Instructions to follow: Send back exactly the lines from the opening line of the records below through the one with "structure EntranceKey where".

Input data:

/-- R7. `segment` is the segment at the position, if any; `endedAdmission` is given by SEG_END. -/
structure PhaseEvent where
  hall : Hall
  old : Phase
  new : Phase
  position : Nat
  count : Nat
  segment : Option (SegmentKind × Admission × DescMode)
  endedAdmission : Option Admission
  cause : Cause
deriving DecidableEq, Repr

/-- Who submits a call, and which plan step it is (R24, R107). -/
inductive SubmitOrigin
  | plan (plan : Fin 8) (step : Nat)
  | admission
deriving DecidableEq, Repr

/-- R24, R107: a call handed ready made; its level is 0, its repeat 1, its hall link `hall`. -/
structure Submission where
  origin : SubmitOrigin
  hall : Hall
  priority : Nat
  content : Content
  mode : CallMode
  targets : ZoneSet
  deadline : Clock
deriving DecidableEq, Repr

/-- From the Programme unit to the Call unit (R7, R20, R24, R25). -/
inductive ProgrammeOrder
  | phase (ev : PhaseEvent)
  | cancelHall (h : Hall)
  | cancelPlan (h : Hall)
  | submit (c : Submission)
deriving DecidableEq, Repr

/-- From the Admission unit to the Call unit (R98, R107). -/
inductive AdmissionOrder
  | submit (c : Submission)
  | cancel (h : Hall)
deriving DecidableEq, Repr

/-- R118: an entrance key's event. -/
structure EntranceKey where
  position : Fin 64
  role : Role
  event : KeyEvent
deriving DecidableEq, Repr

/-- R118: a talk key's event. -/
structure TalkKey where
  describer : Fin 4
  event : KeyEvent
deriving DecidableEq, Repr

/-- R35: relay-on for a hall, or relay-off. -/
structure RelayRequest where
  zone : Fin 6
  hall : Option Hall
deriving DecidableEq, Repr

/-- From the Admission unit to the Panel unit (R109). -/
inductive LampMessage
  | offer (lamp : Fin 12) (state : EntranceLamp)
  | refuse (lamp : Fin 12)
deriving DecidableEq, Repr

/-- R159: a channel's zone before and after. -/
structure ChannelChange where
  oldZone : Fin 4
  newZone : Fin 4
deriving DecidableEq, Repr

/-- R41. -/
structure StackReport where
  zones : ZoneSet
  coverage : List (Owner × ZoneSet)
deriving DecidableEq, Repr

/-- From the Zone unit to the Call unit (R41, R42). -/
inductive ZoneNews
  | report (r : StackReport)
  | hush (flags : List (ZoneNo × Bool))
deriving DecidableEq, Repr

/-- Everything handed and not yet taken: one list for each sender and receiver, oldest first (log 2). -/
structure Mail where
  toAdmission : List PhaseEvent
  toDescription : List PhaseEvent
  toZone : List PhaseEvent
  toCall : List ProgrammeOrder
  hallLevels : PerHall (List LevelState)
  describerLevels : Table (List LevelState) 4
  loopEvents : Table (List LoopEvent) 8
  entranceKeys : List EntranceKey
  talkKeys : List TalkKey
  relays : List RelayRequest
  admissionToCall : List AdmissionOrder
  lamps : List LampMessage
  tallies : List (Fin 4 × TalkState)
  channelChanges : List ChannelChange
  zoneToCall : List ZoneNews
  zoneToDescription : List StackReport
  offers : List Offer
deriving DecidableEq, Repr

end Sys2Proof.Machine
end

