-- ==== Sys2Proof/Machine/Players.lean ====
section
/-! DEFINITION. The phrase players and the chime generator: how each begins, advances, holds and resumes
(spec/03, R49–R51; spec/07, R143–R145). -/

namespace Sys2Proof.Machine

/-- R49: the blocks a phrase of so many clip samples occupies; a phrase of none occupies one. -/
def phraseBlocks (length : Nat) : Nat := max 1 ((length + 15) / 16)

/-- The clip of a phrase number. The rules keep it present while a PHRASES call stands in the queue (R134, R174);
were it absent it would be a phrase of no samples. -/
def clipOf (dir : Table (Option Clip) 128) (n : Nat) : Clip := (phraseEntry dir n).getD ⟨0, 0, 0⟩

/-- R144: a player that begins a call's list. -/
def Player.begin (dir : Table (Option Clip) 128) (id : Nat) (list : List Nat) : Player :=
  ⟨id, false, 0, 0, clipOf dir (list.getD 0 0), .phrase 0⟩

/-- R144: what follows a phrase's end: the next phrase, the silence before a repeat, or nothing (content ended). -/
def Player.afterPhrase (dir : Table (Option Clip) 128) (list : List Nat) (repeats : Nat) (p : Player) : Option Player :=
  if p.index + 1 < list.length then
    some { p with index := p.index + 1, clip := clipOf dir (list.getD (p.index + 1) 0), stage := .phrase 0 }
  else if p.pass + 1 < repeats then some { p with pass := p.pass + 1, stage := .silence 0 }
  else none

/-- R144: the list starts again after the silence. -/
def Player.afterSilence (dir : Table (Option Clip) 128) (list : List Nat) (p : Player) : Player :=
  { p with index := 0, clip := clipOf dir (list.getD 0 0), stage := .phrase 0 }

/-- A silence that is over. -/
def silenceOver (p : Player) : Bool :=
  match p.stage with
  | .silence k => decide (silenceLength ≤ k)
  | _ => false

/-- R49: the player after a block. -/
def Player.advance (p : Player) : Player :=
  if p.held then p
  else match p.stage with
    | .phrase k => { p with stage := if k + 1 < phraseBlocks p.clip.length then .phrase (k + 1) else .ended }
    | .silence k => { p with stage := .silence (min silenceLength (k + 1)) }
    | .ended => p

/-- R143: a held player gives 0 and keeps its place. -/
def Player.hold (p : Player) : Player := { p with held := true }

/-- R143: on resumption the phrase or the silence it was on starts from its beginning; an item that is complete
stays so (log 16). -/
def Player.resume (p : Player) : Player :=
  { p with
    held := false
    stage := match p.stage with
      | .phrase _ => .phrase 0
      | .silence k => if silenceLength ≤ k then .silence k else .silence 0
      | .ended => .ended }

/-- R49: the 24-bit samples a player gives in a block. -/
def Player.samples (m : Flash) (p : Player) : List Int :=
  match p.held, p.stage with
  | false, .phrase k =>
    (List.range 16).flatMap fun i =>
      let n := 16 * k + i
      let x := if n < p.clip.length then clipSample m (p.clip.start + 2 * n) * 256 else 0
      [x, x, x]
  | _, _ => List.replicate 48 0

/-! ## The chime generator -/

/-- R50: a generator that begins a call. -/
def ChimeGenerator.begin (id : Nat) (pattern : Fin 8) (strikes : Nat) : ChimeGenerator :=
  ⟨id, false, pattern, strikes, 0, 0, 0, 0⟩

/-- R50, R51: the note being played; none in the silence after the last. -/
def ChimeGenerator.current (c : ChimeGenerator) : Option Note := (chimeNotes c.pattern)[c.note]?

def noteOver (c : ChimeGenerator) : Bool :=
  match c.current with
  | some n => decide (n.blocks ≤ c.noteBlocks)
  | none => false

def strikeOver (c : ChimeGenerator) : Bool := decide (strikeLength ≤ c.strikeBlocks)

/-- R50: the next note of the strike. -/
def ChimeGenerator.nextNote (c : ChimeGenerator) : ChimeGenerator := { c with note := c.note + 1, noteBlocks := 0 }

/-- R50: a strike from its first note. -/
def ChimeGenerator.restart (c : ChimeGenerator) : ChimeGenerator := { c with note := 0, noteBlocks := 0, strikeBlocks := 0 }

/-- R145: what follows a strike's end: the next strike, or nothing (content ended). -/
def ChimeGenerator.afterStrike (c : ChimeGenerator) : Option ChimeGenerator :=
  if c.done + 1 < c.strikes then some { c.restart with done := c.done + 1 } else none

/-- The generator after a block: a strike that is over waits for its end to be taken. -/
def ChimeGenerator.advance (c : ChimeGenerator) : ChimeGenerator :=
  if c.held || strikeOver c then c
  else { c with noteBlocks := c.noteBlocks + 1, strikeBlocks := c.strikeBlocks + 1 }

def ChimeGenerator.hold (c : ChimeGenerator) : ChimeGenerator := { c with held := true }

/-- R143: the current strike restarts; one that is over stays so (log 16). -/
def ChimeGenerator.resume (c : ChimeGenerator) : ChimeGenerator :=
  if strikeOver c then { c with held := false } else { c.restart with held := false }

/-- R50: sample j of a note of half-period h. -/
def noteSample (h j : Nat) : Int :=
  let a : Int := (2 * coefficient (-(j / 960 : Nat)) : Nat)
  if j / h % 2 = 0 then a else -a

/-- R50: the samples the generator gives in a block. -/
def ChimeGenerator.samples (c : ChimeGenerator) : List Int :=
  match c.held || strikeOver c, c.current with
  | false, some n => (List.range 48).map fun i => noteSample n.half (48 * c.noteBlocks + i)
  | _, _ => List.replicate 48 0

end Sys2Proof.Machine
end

Expected answer:
/-- R7. `segment` is the segment at the position, if any; `endedAdmission` is given by SEG_END. -/
structure PhaseEvent where
  hall : Hall
  old : Phase
  new : Phase
  position : Nat
  count : Nat
  segment : Option (SegmentKind × Admission × DescMode)
  endedAdmission : Option Admission
  cause : Cause
deriving DecidableEq, Repr

/-- Who submits a call, and which plan step it is (R24, R107). -/
inductive SubmitOrigin
  | plan (plan : Fin 8) (step : Nat)
  | admission
deriving DecidableEq, Repr

/-- R24, R107: a call handed ready made; its level is 0, its repeat 1, its hall link `hall`. -/
structure Submission where
  origin : SubmitOrigin
  hall : Hall
  priority : Nat
  content : Content
  mode : CallMode
  targets : ZoneSet
  deadline : Clock
deriving DecidableEq, Repr

/-- From the Programme unit to the Call unit (R7, R20, R24, R25). -/
inductive ProgrammeOrder
  | phase (ev : PhaseEvent)
  | cancelHall (h : Hall)
  | cancelPlan (h : Hall)
  | submit (c : Submission)
deriving DecidableEq, Repr

/-- From the Admission unit to the Call unit (R98, R107). -/
inductive AdmissionOrder
  | submit (c : Submission)
  | cancel (h : Hall)
deriving DecidableEq, Repr

/-- R118: an entrance key's event. -/
structure EntranceKey where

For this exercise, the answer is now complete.